Isaac René Guy Le Chapelier (12 June 1754 – 22 April 1794) was a French jurist and politician of the Revolutionary period.
Biography
Le Chapelier was born in Rennes in Brittany, where his father was bâtonnier of the corporation of lawyers, a title equivalent to President of the Bar. He entered the law profession, and was a noted orator. In 1775, Le Chapelier was initiated as a freemason at the Grand Orient de France.[1]
Le Chapelier introduced a motion in the National Assembly which prohibited guilds, trade unions, and compagnonnage, and which also abolished the right to strike. The law did not "abolish the right to strike", no right to not turn up for work and not be dismissed, had ever existed in French law, a "right" that did not exist, and had never existed, can not have been "abolished" by the law of 1791. Le Chapelier and other Jacobins interpreted demands by Paris workers for higher wages as contrary to the new principles of the Revolution. The measure was enacted law on 14 June 1791 in what became subsequently known as the Le Chapelier Law. The law effectively barred guilds and trade unions in France until 1864. There had been an effort, by Turgot, to abolish the compulsory guilds (producer cartels) in 1776 - but it did not go into effect. The Estates General proclaimed against the guilds on August 4, 1789 - but the end of these compulsory producer cartels did not come till 1791.
In May, 1789, when the Estates General were still meeting, Le Chapelier was one of the founders of the Breton Club,[2] a collection of deputies initially all hailing from his home province of Brittany, but which in the weeks to come drew all sorts of deputies sharing a more radical ideology. After the October Days (5–6 October) and the National Assembly's move to Paris, the Breton Club rented a Dominican monastery and became the Jacobin Club, of which Le Chapelier was the first president.
Like many radical deputies, Le Chapelier wished for the central role played by such popular societies early in the French Revolution to come to an end with the settling of the state and the pending promulgation of a new constitution. This conviction was increased by the Champs de Mars Massacre of 17 July 1791. Within days, Le Chapelier joined the mass exodus of moderate deputies abandoning the Jacobin club in favour of a new organisation, the Patriotic Society of 1789 and later the Feuillant club.
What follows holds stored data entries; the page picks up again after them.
-- ==== Sys2Proof/Tests/Slice0.lean ====
section
/-! SUPPORT. The model's own tests: words written out from the spec's encodings, an ill-formed term for each check of an
instruction's form, and states and operands that meet the hypotheses of the statements. -/
open Sys2Proof.Machine
set_option linter.unusedVariables false
namespace Sys2Proof.Tests

-- the tests that the kernel evaluates are checked one after the other, for the memory that they take
set_option Elab.async false

/-! ## Words put together field by field from R116 to R122 and the opcode numbers of the rules of each family (R129): each
decodes to the instruction beside it -/

/-- Every word decodes to the instruction beside it. -/
def reads (l : List (Nat × Instr)) : Bool :=
  l.all fun p => match decodeWord (BitVec.ofNat 64 p.1) with | .ok i => i == p.2 | _ => false
abbrev Reads (l : List (Nat × Instr)) : Prop := reads l = true

theorem test_decode_s3_1 : Reads [
  (0x001ADD6000010000, .add { sd := 21, sa := 23, sb := 11, sc := 0, mod := 1, z := 0 }),
  (0x002D0E0000010000, .sub { sd := 26, sa := 3, sb := 16, sc := 0, mod := 1, z := 0 }),
  (0x003D308000010000, .mul { sd := 26, sa := 12, sb := 4, sc := 0, mod := 1, z := 0 }),
  (0x004794A000000000, .mulh { sd := 15, sa := 5, sb := 5, sc := 0, mod := 0, z := 0 }),
  (0x00532A2000000000, .mulhu { sd := 6, sa := 10, sb := 17, sc := 0, mod := 0, z := 0 }),
  (0x006D408000000000, .div { sd := 26, sa := 16, sb := 4, sc := 0, mod := 0, z := 0 }),
  (0x0071B9C000000000, .divu { sd := 3, sa := 14, sb := 14, sc := 0, mod := 0, z := 0 }),
  (0x00844A2000000000, .mod { sd := 8, sa := 18, sb := 17, sc := 0, mod := 0, z := 0 }),
  (0x0096626000000000, .modu { sd := 12, sa := 24, sb := 19, sc := 0, mod := 0, z := 0 }),
  (0x00AC0EE000000000, .and { sd := 24, sa := 3, sb := 23, sc := 0, mod := 0, z := 0 }),
  (0x00B65C6000000000, .or { sd := 12, sa := 23, sb := 3, sc := 0, mod := 0, z := 0 }),
  (0x00C3AEE000000000, .xor { sd := 7, sa := 11, sb := 23, sc := 0, mod := 0, z := 0 }),
  (0x00DDA06000000000, .andn { sd := 27, sa := 8, sb := 3, sc := 0, mod := 0, z := 0 }),
  (0x00ED06A000000000, .shl { sd := 26, sa := 1, sb := 21, sc := 0, mod := 0, z := 0 }),
  (0x00F99DE000000000, .shr { sd := 19, sa := 7, sb := 15, sc := 0, mod := 0, z := 0 }),
  (0x0104E7C000000000, .sra { sd := 9, sa := 25, sb := 30, sc := 0, mod := 0, z := 0 }),
  (0x01146C6000000000, .rol { sd := 8, sa := 27, sb := 3, sc := 0, mod := 0, z := 0 }),
  (0x012C5F6000000000, .min { sd := 24, sa := 23, sb := 27, sc := 0, mod := 0, z := 0 }),
  (0x0137134000000000, .max { sd := 14, sa := 4, sb := 26, sc := 0, mod := 0, z := 0 }),
  (0x014A9BE000000000, .minu { sd := 21, sa := 6, sb := 31, sc := 0, mod := 0, z := 0 })] := by decide

theorem test_decode_s3_2 : Reads [
  (0x015D676000000000, .maxu { sd := 26, sa := 25, sb := 27, sc := 0, mod := 0, z := 0 }),
  (0x0160BBE000000000, .slt { sd := 1, sa := 14, sb := 31, sc := 0, mod := 0, z := 0 }),
  (0x0172C0E000000000, .sltu { sd := 5, sa := 16, sb := 7, sc := 0, mod := 0, z := 0 }),
  (0x018F362000000000, .seq { sd := 30, sa := 13, sb := 17, sc := 0, mod := 0, z := 0 }),
  (0x0191857600000000, .sel { sd := 3, sa := 1, sb := 11, sc := 22, mod := 0, z := 0 }),
  (0x01A4CC3300010000, .madd { sd := 9, sa := 19, sb := 1, sc := 19, mod := 1, z := 0 }),
  (0x01B16160002F0000, .addsh { sd := 2, sa := 24, sb := 11, sc := 0, mod := 47, z := 0 }),
  (0x01C66C0000000000, .clz { sd := 12, sa := 27, sb := 0, sc := 0, mod := 0, z := 0 }),
  (0x01D43C0000000000, .ctz { sd := 8, sa := 15, sb := 0, sc := 0, mod := 0, z := 0 }),
  (0x01E1880000000000, .popc { sd := 3, sa := 2, sb := 0, sc := 0, mod := 0, z := 0 }),
  (0x01FA980000000000, .brev { sd := 21, sa := 6, sb := 0, sc := 0, mod := 0, z := 0 }),
  (0x020C2000001B0000, .sext { sd := 24, sa := 8, sb := 0, sc := 0, mod := 27, z := 0 }),
  (0x0211C00000050000, .zext { sd := 3, sa := 16, sb := 0, sc := 0, mod := 5, z := 0 }),
  (0x022A9C00000E0000, .bfx { sd := 21, sa := 7, sb := 0, sc := 0, mod := 14, z := 0 }),
  (0x023A100000030000, .bfi { sd := 20, sa := 4, sb := 0, sc := 0, mod := 3, z := 0 }),
  (0x024DDC0000060000, .movm { sd := 27, sa := 23, sb := 0, sc := 0, mod := 6, z := 0 })] := by decide

theorem test_decode_si : Reads [
  (0x1017FC010000009A, .addi { sd := 15, sa := 31, mod := 1, imm := 154 }),
  (0x102114011A88FE00, .muli { sd := 2, sa := 5, mod := 1, imm := 0x1a88fe00 }),
  (0x103860000000000A, .andi { sd := 16, sa := 24, mod := 0, imm := 10 }),
  (0x1042C400000000A7, .ori { sd := 5, sa := 17, mod := 0, imm := 167 }),
  (0x10527400000000E9, .xori { sd := 4, sa := 29, mod := 0, imm := 233 }),
  (0x1067440000000001, .shli { sd := 14, sa := 17, mod := 0, imm := 1 }),
  (0x10745C0000000012, .shri { sd := 8, sa := 23, mod := 0, imm := 18 }),
  (0x108F34000000000F, .srai { sd := 30, sa := 13, mod := 0, imm := 15 }),
  (0x10983000DF319334, .slti { sd := 16, sa := 12, mod := 0, imm := 0xdf319334 }),
  (0x10ABB40000000006, .sltiu { sd := 23, sa := 13, mod := 0, imm := 6 }),
  (0x10B7080000000002, .seqi { sd := 14, sa := 2, mod := 0, imm := 2 }),
  (0x10C500000000008E, .li { sd := 10, sa := 0, mod := 0, imm := 142 }),
  (0x10D6800052B0ACDC, .lih { sd := 13, sa := 0, mod := 0, imm := 0x52b0acdc }),
  (0x10E18000580A0067, .lea { sd := 3, sa := 0, mod := 0, imm := 0x580a0067 })] := by decide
Le Chapelier, in his capacity as chairman of the Constitutional Committee, presented to the National Assembly in its final sessions a law restricting the rights of popular societies to undertake concerted political action, including the right to correspond with one another. It passed 30 September 1791. By the virtue of obeying this law, the moderate Feuillants embraced obsolescence; the radical Jacobins, by ignoring it, emerged as the most vital political force of the French Revolution. The popular society movement, largely founded by Le Chapelier, was thus inadvertently radicalised contrary to his original intentions.